ASSIGNED TASK:
Whenever a line in the material below includes "blockBytes", copy that line.

MATERIAL PROVIDED:
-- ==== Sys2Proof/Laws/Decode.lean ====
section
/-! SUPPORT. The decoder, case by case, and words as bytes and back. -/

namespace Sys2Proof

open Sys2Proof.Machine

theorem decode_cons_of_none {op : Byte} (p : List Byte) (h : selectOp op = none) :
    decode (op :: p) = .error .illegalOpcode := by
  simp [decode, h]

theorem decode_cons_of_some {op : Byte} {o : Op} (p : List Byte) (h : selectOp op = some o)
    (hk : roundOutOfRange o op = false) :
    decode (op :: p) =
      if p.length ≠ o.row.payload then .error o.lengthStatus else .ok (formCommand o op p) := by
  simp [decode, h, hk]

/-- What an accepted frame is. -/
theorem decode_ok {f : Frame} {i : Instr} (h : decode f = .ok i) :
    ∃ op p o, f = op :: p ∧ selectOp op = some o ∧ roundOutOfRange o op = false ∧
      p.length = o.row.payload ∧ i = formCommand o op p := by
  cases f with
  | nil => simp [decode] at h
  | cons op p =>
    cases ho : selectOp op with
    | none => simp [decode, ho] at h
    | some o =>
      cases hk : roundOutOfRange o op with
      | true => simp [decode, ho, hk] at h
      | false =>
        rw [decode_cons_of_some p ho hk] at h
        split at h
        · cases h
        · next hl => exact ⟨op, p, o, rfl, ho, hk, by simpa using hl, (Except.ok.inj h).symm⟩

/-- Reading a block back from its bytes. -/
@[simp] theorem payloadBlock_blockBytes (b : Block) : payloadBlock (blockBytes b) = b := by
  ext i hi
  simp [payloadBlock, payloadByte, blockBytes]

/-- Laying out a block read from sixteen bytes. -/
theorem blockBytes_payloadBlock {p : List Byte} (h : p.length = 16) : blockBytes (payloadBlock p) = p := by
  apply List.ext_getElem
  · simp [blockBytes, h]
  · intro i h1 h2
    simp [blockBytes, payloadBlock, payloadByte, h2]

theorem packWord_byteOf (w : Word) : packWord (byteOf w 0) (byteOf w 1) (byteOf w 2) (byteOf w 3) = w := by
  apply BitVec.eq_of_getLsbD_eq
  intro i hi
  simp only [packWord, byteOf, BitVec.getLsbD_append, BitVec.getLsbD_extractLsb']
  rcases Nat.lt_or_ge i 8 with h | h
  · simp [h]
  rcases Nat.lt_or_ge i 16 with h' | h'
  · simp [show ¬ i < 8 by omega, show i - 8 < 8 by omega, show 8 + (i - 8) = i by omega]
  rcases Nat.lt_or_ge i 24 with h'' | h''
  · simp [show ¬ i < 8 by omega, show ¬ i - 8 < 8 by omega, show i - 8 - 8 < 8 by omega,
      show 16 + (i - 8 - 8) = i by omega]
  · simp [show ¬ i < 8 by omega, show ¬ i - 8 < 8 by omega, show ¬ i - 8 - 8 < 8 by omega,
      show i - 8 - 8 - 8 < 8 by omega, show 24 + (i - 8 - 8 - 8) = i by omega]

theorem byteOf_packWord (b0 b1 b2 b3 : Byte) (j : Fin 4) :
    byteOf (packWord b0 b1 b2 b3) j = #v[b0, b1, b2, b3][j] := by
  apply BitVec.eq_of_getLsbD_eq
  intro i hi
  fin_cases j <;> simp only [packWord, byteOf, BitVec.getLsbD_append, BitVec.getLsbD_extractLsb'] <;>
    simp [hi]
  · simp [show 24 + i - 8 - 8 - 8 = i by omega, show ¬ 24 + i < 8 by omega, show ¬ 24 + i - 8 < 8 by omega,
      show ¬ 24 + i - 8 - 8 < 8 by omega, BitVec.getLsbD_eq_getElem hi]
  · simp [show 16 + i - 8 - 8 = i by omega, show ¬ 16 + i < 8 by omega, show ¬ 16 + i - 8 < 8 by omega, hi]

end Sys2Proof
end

ANSWER SECTION:
@[simp] theorem payloadBlock_blockBytes (b : Block) : payloadBlock (blockBytes b) = b := by
  simp [payloadBlock, payloadByte, blockBytes]
theorem blockBytes_payloadBlock {p : List Byte} (h : p.length = 16) : blockBytes (payloadBlock p) = p := by
  · simp [blockBytes, h]
    simp [blockBytes, payloadBlock, payloadByte, h2]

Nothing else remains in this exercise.